## Description

Part 1) 10 points

Use the primes (UsingR) dataset. Use the diff function to compute the

differences between successive primes. Show the frequencies of these

differences. Show the barplot of these differences.

Part 2) 10 points

Use the coins (UsingR) dataset. Do not use explicit loops for any

calculations. Do not hard code the denominations in the solution. The

solution should work for any denominations.

a) How many coins are there of each denomination?

b) What is the total value of the coins for each denomination?

c) What is the total value of all the coins?

d) Show the barplot for the number of coins by year.

Part 3) 10 points

Use the south (UsingR) dataset.

a) Show the stem plot of the data. What do you interpret from this plot?

b) Show the five number summary of the data. Calculate the lower and

upper ends of the outlier ranges. What are the outliers in the data?

c) Show the horizontal boxplot of the data along with the appropriate labels

on the plot.

Part 4) 10 points

Use the pi2000 (UsingR) dataset.

a) How many times each of the digits 0 to 9 occur in this dataset?

b) Show the percentages of their frequencies.

c) Show the histogram of the data.

Part 5) 15 points

Suppose that a football (NFL), basketball (NBA), and hockey (NHL)

games are being shown at the same time. Consider the two-way

summarized data shown below showing the preferences of men and

women what sport they wish to watch.

a) Using cbind, create the matrix for the above data.

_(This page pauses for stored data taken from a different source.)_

/-- R252: from the last reset edge until the first accepted record `out_valid` is 0; then it is 1 and `dtd` is ENCODE of that
record. -/
def Obligations.LeavingResetFirstRecordIsVisible : Prop :=
  ∀ (s : State) (r a : Beat) (idle rest : List Beat) (P : TimingParameters), s.cfg.wrapper = true →
    r.rst = true → (∀ b ∈ idle, b.rst = false ∧ b.inValid = false) → a.rst = false → a.inValid = true →
    decode s.cfg a.word = .ok (.encode, P) → s.inputs = r :: idle ++ a :: rest →
    (∀ k ≤ idle.length, ∃ t, Host.Core.run Sys2Proof.core (k + 1) s = .next t ∧ t.readOutValid = .ok false) ∧
    ∃ t, Host.Core.run Sys2Proof.core (idle.length + 2) s = .next t ∧ t.readOutValid = .ok true ∧
      t.readDtd = .ok (descriptor s.cfg P)

/-- R253: at power-up no register has a value, and until a reset edge is taken no register gets one and no output observation
is admitted, whatever the clock and the records do. -/
def Obligations.PowerUpAdmitsNoObservation : Prop :=
  ∀ (c : Config) (bs : List Beat), c.wrapper = true →
    (∀ b ∈ bs, b.rst = false ∧ (b.inValid = true → ∃ i P, decode c b.word = .ok (i, P))) →
    ((State.powerUp c).outValidQ = none ∧ (State.powerUp c).dtdQ = none ∧ (State.powerUp c).oorQ = none) ∧
    ∀ k : Nat, ∃ t, Host.Core.run Sys2Proof.core k ((State.powerUp c).withInputs bs) = .next t ∧
      t.outValidQ = none ∧ t.dtdQ = none ∧ t.oorQ = none ∧
      t.readOutValid = .error .readBeforeReset ∧ t.readDtd = .error .readBeforeReset ∧
      (∀ l : Fin 18, t.readLane l = .error .readBeforeReset) ∧
      (c.validate = true → t.readOor = .error .readBeforeReset)

/-- R30: `dtd` and `oor` can be read only in a cycle where `out_valid` = 1, and there they are ENCODE and OOR of the record
accepted at the edge before; in every other cycle a read is a fault. -/
def Obligations.OutputsReadableOnlyWhileValid : Prop :=
  (∀ s : State, s.cfg.wrapper = true → s.readOutValid ≠ .ok true →
    (∃ f, s.readDtd = .error f) ∧ (∀ k : Fin 18, ∃ f, s.readLane k = .error f) ∧ ∃ f, s.readOor = .error f) ∧
  (∀ (s : State) (b : Beat) (rest : List Beat) (P : TimingParameters), s.cfg.wrapper = true →
    s.resetSeen = true → s.inputs = b :: rest → b.rst = false → b.inValid = true → decode s.cfg b.word = .ok (.encode, P) →
    ∃ t, step s = .next t ∧ t.readOutValid = .ok true ∧ t.readDtd = .ok (descriptor s.cfg P) ∧
      (s.cfg.validate = true → t.readOor = .ok (oorOf s.cfg P))) ∧
  (∀ (s : State) (v : Bool), s.cfg.wrapper = true → (s.clockEdge true v).dtdQ = none ∧
    (s.clockEdge true v).readDtd = .error .readInvalid)

/-- R31: the core and the wrapper give the same descriptor (and the same report) for the same record. -/
def Obligations.WrapperAndCoreGiveTheSameDescriptor : Prop :=
  ∀ (s w : State) (b : Beat) (rest rest' : List Beat) (P : TimingParameters), s.cfg.wrapper = false →
    w.cfg = { s.cfg with wrapper := true } → w.resetSeen = true → s.inputs = b :: rest → w.inputs = b :: rest' →
    b.rst = false → b.inValid = true → decode s.cfg b.word = .ok (.encode, P) →
    ∃ t u, step s = .next t ∧ step w = .next u ∧ t.readDtd = .ok (descriptor s.cfg P) ∧ u.readDtd = t.readDtd ∧
      u.readOor = t.readOor

/-! ### History, order and settling -/

/-- R26: no hidden state. Two machines of one configuration with any two histories give the same outputs for the same
record. -/
def Obligations.OutputsIndependentOfHistory : Prop :=
  ∀ (s s' : State) (b : Beat) (rest rest' : List Beat) (P : TimingParameters), s'.cfg = s.cfg → s.Observable →
    s'.Observable → s.inputs = b :: rest → s'.inputs = b :: rest' → b.rst = false → b.inValid = true →
    decode s.cfg b.word = .ok (.encode, P) →
    ∃ t t', step s = .next t ∧ step s' = .next t' ∧ (∃ d, t.readDtd = .ok d) ∧ t'.readDtd = t.readDtd ∧
      t'.readOor = t.readOor ∧ (∀ k : Fin 18, t'.readLane k = t.readLane k)

/-- R50, over runs: whatever transactions come before and after, each output is ENCODE of its own record, in the order of
acceptance. -/
def Obligations.EveryTransactionGetsItsOwnRecord : Prop :=
  ∀ (s : State) (Ps : List TimingParameters) (rest : List Beat), s.Observable → (∀ P ∈ Ps, P.fits s.cfg) →
    s.inputs = Ps.map (beatOf s.cfg .encode) ++ rest →
    ∀ (k : Nat) (h : k < Ps.length), ∃ t, Host.Core.run Sys2Proof.core (k + 1) s = .next t ∧
      t.readDtd = .ok (descriptor s.cfg Ps[k]) ∧
      (s.cfg.validate = true → t.readOor = .ok (oorOf s.cfg Ps[k])) ∧
      t.inputs = (Ps.drop (k + 1)).map (beatOf s.cfg .encode) ++ rest

/-- R256, on the core: when an input changes no output that depends on it has a value; after ENCODE every output has the new
record's value. -/
def Obligations.ChangedInputsUnsettleTheOutputs : Prop :=
  ∀ (s : State) (P : TimingParameters), s.cfg.wrapper = false → P ≠ s.ports →
    (∀ k : Fin 18, (s.present P).readLane k = .error .readUnsettled) ∧
    (s.present P).readDtd = .error .readUnsettled ∧
    (s.cfg.validate = true → (s.present P).readOor = .error .readUnsettled) ∧
    ∃ t, exec .encode (s.present P) = .next t ∧ t.readDtd = .ok (descriptor s.cfg P) ∧
      (∀ k : Fin 18, t.readLane k = .ok (descriptor s.cfg P)[k]) ∧
      (s.cfg.validate = true → t.readOor = .ok (oorOf s.cfg P))

/-- R47, on the wrapper: in every state of a consistent machine, what a consumer reads with `out_valid` = 1 is one record's
encoding and report. -/
def Obligations.ReadOutputsAreOneRecord : Prop :=
  ∀ s : State, s.Consistent → s.readOutValid = .ok true →
    ∃ P : TimingParameters, P.fits s.cfg ∧ s.readDtd = .ok (descriptor s.cfg P) ∧
      (∀ k : Fin 18, s.readLane k = .ok (descriptor s.cfg P)[k]) ∧
      (s.cfg.validate = true → s.readOor = .ok (oorOf s.cfg P))

/-! ### Output format -/

/-- R40: the count is little-endian in lanes 0 and 1; read the other way round its bytes are swapped. -/
def Obligations.PixelClockIsLittleEndian : Prop :=
  ∀ (c : Config) (P : TimingParameters),
    (descriptor c P)[0] = (pcqCount P.pixelClockHz).extractLsb' 0 8 ∧
    (descriptor c P)[1] = (pcqCount P.pixelClockHz).extractLsb' 8 8 ∧
    (descriptor c P)[1] ++ (descriptor c P)[0] = pcqCount P.pixelClockHz ∧
    (descriptor c P)[0] ++ (descriptor c P)[1] =
      (pcqCount P.pixelClockHz).extractLsb' 0 8 ++ (pcqCount P.pixelClockHz).extractLsb' 8 8

/-- R41: lane k is at `dtd[8k+7:8k]`, byte k has significance 2^(8k), and the serial order is lane 0 first. -/
def Obligations.PackedVectorHoldsLaneKAtByteK : Prop :=
  ∀ d : Descriptor,
    (∀ k : Fin 18, (packed d).extractLsb' (8 * k.val) 8 = d[k]) ∧
    (packed d).toNat = ∑ k : Fin 18, d[k].toNat * 2 ^ (8 * k.val) ∧
    (∀ (c : Config) (P : TimingParameters) (k : Fin 18), (encodeBytes c P)[k.val]? = some (descriptor c P)[k])

/-- R63: every bit of every lane is the bit, or the constant, of the descriptor bit map. -/
def Obligations.DescriptorFollowsTheBitMap : Prop :=
  ∀ (c : Config) (P : TimingParameters) (k : Fin 18) (i : Fin 8),
    (descriptor c P)[k].getLsbD i.val = (bitSource c.generalizeFlags k i).value P

/-- R64: below its width every bit of every field (of `q` for the pixel clock, of `sync_flags` only where it is placed)
stands at exactly one output bit, and no bit at or above the width stands anywhere. -/
def Obligations.EveryFieldBitIsPlacedExactlyOnce : Prop :=
  ∀ (g : Bool) (f : Field) (j : Nat),
    (j < fieldWidth f → (f = .syncFlags → g = true) →
      ∃ k i, (bitSource g k i = if f = .pixelClockHz then .count j else .port f j) ∧
        ∀ k' i', (bitSource g k' i' = if f = .pixelClockHz then .count j else .port f j) → k' = k ∧ i' = i) ∧
    (∀ k i, bitSource g k i = .port f j → f ≠ .pixelClockHz ∧ j < fieldWidth f ∧ (f = .syncFlags → g = true)) ∧
    (∀ k i, bitSource g k i = .count j → j < 16)

/-- R67: UNPACK after ENCODE gives every field modulo its width and the rounded count, and ENCODE after UNPACK gives the
descriptor back. -/
def Obligations.PackUnpackRoundTrip : Prop :=
  (∀ (c : Config) (P : TimingParameters),
    unpackCount (descriptor c P) = BitVec.ofNat 16 ((P.pixelClockHz + 5000) / 10000 % 2 ^ 16) ∧
    (∀ f : Field, f ≠ .pixelClockHz → f ≠ .syncFlags →
      portValue (unpack (descriptor c P)) f = portValue P f % 2 ^ fieldWidth f) ∧
    (unpack (descriptor c P)).syncFlags = if c.generalizeFlags then P.syncFlags % 256 else 0x1A) ∧
  (∀ (c : Config) (d : Descriptor), (c.generalizeFlags = true ∨ d[17] = 0x1A) → descriptor c (unpack d) = d)

/-- R68: under a legal configuration ENCODE produces, from records the ports can carry, exactly the descriptors whose lane 17
is 0x1A where GENERALIZE_FLAGS = 0, and all of them where it is 1. -/
def Obligations.ExactlyWhichDescriptorsAreProduced : Prop :=
  ∀ (c : Config) (d : Descriptor), c.legal →
    ((∃ P : TimingParameters, P.fits c ∧ descriptor c P = d) ↔ (c.generalizeFlags = true ∨ d[17] = 0x1A))

/-! ### The pixel-clock quantizer -/

/-- R100, R101: PCQ's count and the two lanes it fills; nothing else changes. -/
def Obligations.PcqRoundsDividesAndKeepsSixteenBits : Prop :=
  (∀ s : State, ∃ q : Count, q = BitVec.ofNat 16 ((s.ports.pixelClockHz + 5000) / 10000 % 2 ^ 16) ∧
    pixelClockBytes s.ports.pixelClockHz = (q.extractLsb' 0 8, q.extractLsb' 8 8) ∧
    exec .pcq s = .next { s with
      qNet := some q
      lanes := (s.lanes.set 0 (some (q.extractLsb' 0 8))).set 1 (some (q.extractLsb' 8 8)) }) ∧
  pixelClockBytes 69750000 = (0x3F, 0x1B)

/-- R102: round to nearest, ties up, once, before the mask. -/
def Obligations.RoundingIsToNearestTiesUp : Prop :=
  ∀ (n r : Nat), r < 10000 →
    (r < 5000 → quotient (10000 * n + r) = n) ∧ (5000 ≤ r → quotient (10000 * n + r) = n + 1) ∧
    pcqCount (10000 * n + r) = BitVec.ofNat 16 (if r < 5000 then n else n + 1)

/-- R103: the sum formed at PCLK_IN_W + 1 bits or more and divided there is the exact quotient for every value of the port; a
32-bit sum would not be. -/
def Obligations.AdderOfOneMoreBitIsExact : Prop :=
  (∀ (w n hz : Nat), 30 ≤ w → w + 1 ≤ n → hz < 2 ^ w →
    ((BitVec.ofNat n hz + BitVec.ofNat n 5000) / BitVec.ofNat n 10000).toNat = quotient hz) ∧
  ((BitVec.ofNat 32 4294967295 + 5000#32) / 10000#32).toNat % 2 ^ 16 = 0 ∧ (pcqCount 4294967295).toNat = 36281 ∧
  (∀ hz, hz < 2 ^ 32 → (2 ^ 32 ≤ hz + 5000 ↔ 4294962296 ≤ hz))

/-- R104: Q is not saturated; the count has period 655360000 Hz. -/
def Obligations.CountWrapsWithPeriod655360000 : Prop :=
  (∀ hz : Nat, pcqCount hz = BitVec.ofNat 16 (quotient hz) ∧ quotient (hz + 655360000) = quotient hz + 65536 ∧
    pcqCount hz = pcqCount (hz % 655360000)) ∧
  pcqCount 725110000 = 6975 ∧ pcqCount 694999990 = 0x0F7C ∧ pcqCount 1000000000 = 0x86A0

/-- R105: the extremes of the count. -/
def Obligations.ExtremesOfTheCount : Prop :=
  (∀ hz : Nat, hz ≤ 4999 → pcqCount hz = 0) ∧ (∀ hz : Nat, quotient hz < 65536 ↔ hz ≤ 655354999) ∧
  pcqCount 655354999 = 0xFFFF ∧
  (∀ hz : Nat, quotient hz = 65536 ↔ 655355000 ≤ hz ∧ hz ≤ 655364999) ∧
  (∀ hz : Nat, quotient hz = 65536 → pcqCount hz = 0) ∧ pcqCount 65536 = 7 ∧
  quotient 4294967295 = 429497 ∧ pcqCount 4294967295 = 0x8DB9

/-! ### The slicer -/

/-- R120: MASK keeps the low W bits, and nothing else changes. -/
def Obligations.MaskKeepsTheLowBits : Prop :=
  ∀ (w : MaskWidth) (v : Nat) (s : State), ∃ m : Nat, m = v % 2 ^ widthOf w ∧
    exec (.mask w v) s = .next { s with maskNet := some ⟨widthOf w, m⟩ } ∧
    (∀ i, m.testBit i = (decide (i < widthOf w) && v.testBit i)) ∧
    (v = 2 ^ widthOf w → m = 0) ∧ (v = 2 ^ widthOf w - 1 → m = 2 ^ widthOf w - 1) ∧ (v = 0 → m = 0)

/-- R121: SLICE extracts bits hi:lo for every hi ≥ lo, reading 0 above the value, and nothing else changes. -/
def Obligations.SliceExtractsTheBits : Prop :=
  ∀ (v hi lo : Nat) (s : State), lo ≤ hi → ∃ m : Nat, m = v / 2 ^ lo % 2 ^ (hi - lo + 1) ∧
    exec (.slice v hi lo) s = .next { s with sliceNet := some ⟨hi - lo + 1, m⟩ } ∧
    (∀ i, m.testBit i = (decide (lo + i ≤ hi) && v.testBit (lo + i))) ∧ (v < 2 ^ lo → m = 0)

/-- A SLICE with hi < lo is refused by name: R121 takes "hi ≥ lo" (the refusal is the model's, notes/assumptions/7.md). -/
def Obligations.SliceOutOfOrderIsRefused : Prop :=
  ∀ (v hi lo : Nat) (s : State), hi < lo → exec (.slice v hi lo) s = .refused .sliceOrder

/-- R122: masking before slicing changes nothing. -/
def Obligations.MaskBeforeSliceChangesNothing : Prop :=
  ∀ (v w hi lo : Nat), lo ≤ hi → hi < w → slice (mask w v) hi lo = slice v hi lo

b) Set the row names for the data.

c) Set the column names for the data.

d) Now, add the dimension variables Gender and Sport to the data.

e) Show the marginal distributions for the Gender and the Sport.

f) Show the result of adding margins to the data.

g) Show the proportional data separately for Gender and Sport. Interpret

the results.

h) Using appropriate colors, show the mosaic plot for the data. Also show

the barplot for Gender and Sport separately with the bars side by side. Add

legend to the plots.

Part 6) 10 points

Use the midsize (UsingR) dataset.

a) Show the pair wise plots for all the variables.

b) Provide at least 4 interpretations of the results.

Part 7) 15 points

Use the MLBattend (UsingR) dataset.

a) Extract the wins for the teams BAL, BOS, DET, LA, PHI into the

respective vectors.

b) Create a data frame of five columns using these vectors. Use the team

names for the columns

c) Show the boxplot of the data frame.

d) Provide at least 5 interpretations of the results.

Part 8) 20 points

Initialize the House and Senate data as shown below:

house <- read.csv(‘http://kalathur.com/house.csv’, stringsAsFactors = FALSE)

senate <- read.csv(‘http://kalathur.com/senate.csv’, stringsAsFactors = FALSE)

Provide the simplest R code for the following:

a) Show how many senators and house members are there by party lines?

b) Show the top 10 states in decreasing order by the number of house

members in that state?

c) Use a box plot on the number of house members per state and

determine which states are outliers?

d) What is the average number of years served by party line in the house

and senate?

Submission:

Create a folder, CS544_HW3_lastName and place the following files

in this folder.

Provide the R code, HW3_lastName.R, with each portion of the code

clearly identified by the corresponding question. Prepare a corresponding

word document by pasting the output for each question

(HW3_lastName.docx)

Archive the folder (CS544_HW3_lastName.zip). Upload the zip file to

the Assignments section of Blackboard.